To understand how cichlids tolerate hybridisation, we have created two reciprocal crosses between two cichlid species of Lake Malawi. We found a degree of embryonic lethality in the F2 hybrid generation of both crosses, consistent with post-zygotic incompatibilities. We are currently dissecting the molecular basis of the embryonic lethality, as well as its accompanying developmental defects.

These results were presented at several international conferences, and local meetings. Publications resulting from this work will be published in preprint repositories (namely BioRxiv) and in peer-reviewed journals (with open access). All mass spectrometry, mRNA- and small RNA-sequencing datasets generated in this study will be made publicly available on online repositories (GEO or SRA). EU funding was acknowledged in all dissemination opportunities so far, and will be further acknowledged in all future dissemination/communications related to this work.

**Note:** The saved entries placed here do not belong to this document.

/-- Temperature and pulse state of a port (R275 to R291). Temperatures in 0.1 °C. -/
structure Heat where
  temp : Int := 0
  band : BitVec 4 := 0
  belowWarm : Bool := false
  hot : Bool := false
  crit : Bool := false
  sensorFault : Bool := false
  code : BitVec 14 := 0
  recent : List Int := []                -- last valid Tc values, newest first, at most 8
  lastBad : Option Bool := none          -- previous conversion out of range (true: open)
  fresh : Bool := true                   -- next conversion is placed without hysteresis
  hotRatePct : BitVec 8 := 80
  kwPeriodUs : BitVec 10 := 100
  spitPeriodMs : BitVec 8 := 10
  tsnValid : Bool := false
  warm : Int := 300
  hotTh : Int := 600
  critTh : Int := 700
  bandBase : Int := 200
  hyst : Nat := 30
  hotAction : BitVec 2 := 0
  keepWarm : Bool := false
  spitPattern : BitVec 3 := 0
  keepWarmNs : BitVec 10 := 200
  headlandMinUs : BitVec 10 := 40
  hotBlank : Nat := 0
  blanks : List Nat := []                -- lines counted in it, newest first, at most 256: run × 2^32 + line (R281)
  spits : Nat := 0
  spitCounter : Nat := 0
  spitLeft : Nat := 0                    -- spit lines of a burst not begun
  headland : Bool := false               -- a headland window is open (R286)
  spitDone : Bool := false               -- a burst has started in it (R289)
  spitLast : Option DWord := none        -- start of the last burst, and of the last keep-warm piece (R288, R289)
  kwLast : Option DWord := none
  hotDue : Bool := false                 -- HOT under HOT_ACTION 2: CONTAIN follows once the rows have ended (R283)
  critLine : Word := 0xFFFFFFFF
  critSlotsA : BitVec 8 := 0
  critSlotsB : BitVec 8 := 0
  tsnTab : Vector (BitVec 16) 17 := Vector.replicate 17 0
  deriving DecidableEq, Repr

/-- One head port (R244, Tables 6.17, 10.8). -/
structure Port where
  enable : Tv 1 := Tv.mk3 0
  hpen : Tv 1 := Tv.mk3 0
  headValid : Bool := false
  headId : DWord := 0
  idVerified : Bool := false
  rows2 : Bool := false
  staggered : Bool := false
  banks : BitVec 2 := 0
  blocks : BitVec 8 := 0
  group : Bool := false
  phases : BitVec 2 := 0
  addrM1 : BitVec 6 := 0
  rotStep : BitVec 6 := 0
  stagger : BitVec 16 := 0
  slotGap : BitVec 10 := 0
  tmin : Nat := 0
  rowA : Row := {}
  rowB : Row := {}
  underruns : Nat := 0
  drops : Nat := 0
  consecDrops : Nat := 0
  consecUnderruns : Nat := 0
  underrunLines : List Nat := []         -- runs and lines counted as an underrun, 2^32 times the epoch plus the line
  wrDrop : Nat := 0
  lost : Nat := 0
  lines : Word := 0
  resetting : Bool := false              -- a unit reset waits for its rows to end (R96)
  piece : Option Piece := none
  slots : List LineSlot := []            -- granted and, as far as the hub knows, not freed
  heat : Heat := {}
  scan : Scan := {}
  calSel : Fin 4 := 0
  waveSel : Fin 4 := 0
  shareSel : Fin 4 := 0
  deriving DecidableEq, Repr

/-! ## DMA -/

/-- A read in flight or arrived (R189). -/
structure ReadReq where
  num : Word                             -- running number of its descriptor
  line : Nat                             -- line within the descriptor (swath feed)
  second : Bool                          -- of SrcB
  cache : Bool                           -- job cache
  address : Nat
  off : Nat                              -- its first byte, of the source line or of the general MOVE
  len : Nat
  half : Nat := 0                        -- half-slot of the buffer it holds: slot `half / 2` of the channel (R189)
  data : Option (List Byte) := none
  failed : Bool := false                 -- it failed: the read that halted the channel, or one after it (R239)
  dead : Bool := false                   -- its data is wanted no longer: it holds its tag and its space until it ends (Table 7.1)
  deriving DecidableEq, Repr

Our work advances substantially the understanding of TE transcriptional activity and piRNA-driven TE silencing in East African cichlids. These insights are invaluable to keep pushing the state-of-the-art and further dissect how the interaction between TEs and the piRNA pathway shaped cichlid radiations. Our ongoing work on cichlid hybrids will inform on the regulatory mismatches arising upon hybridisation that may create genetic and epigenetic diversity to fuel rapid diversification. This is, to the best of our knowledge, the first systematic approach to probe the effects of TE activity and piRNA pathway in the context of cichlid hybridisation. Our work will be impactful for the worldwide community exploring the molecular basis of the phenotypic diversity of cichlids, as well as researchers interested in speciation, epigenetic silencing, TEs and genome evolution. An enhanced understanding of cichlid evolution may have economic implications for Tilapia production, the second most farmed fish worldwide.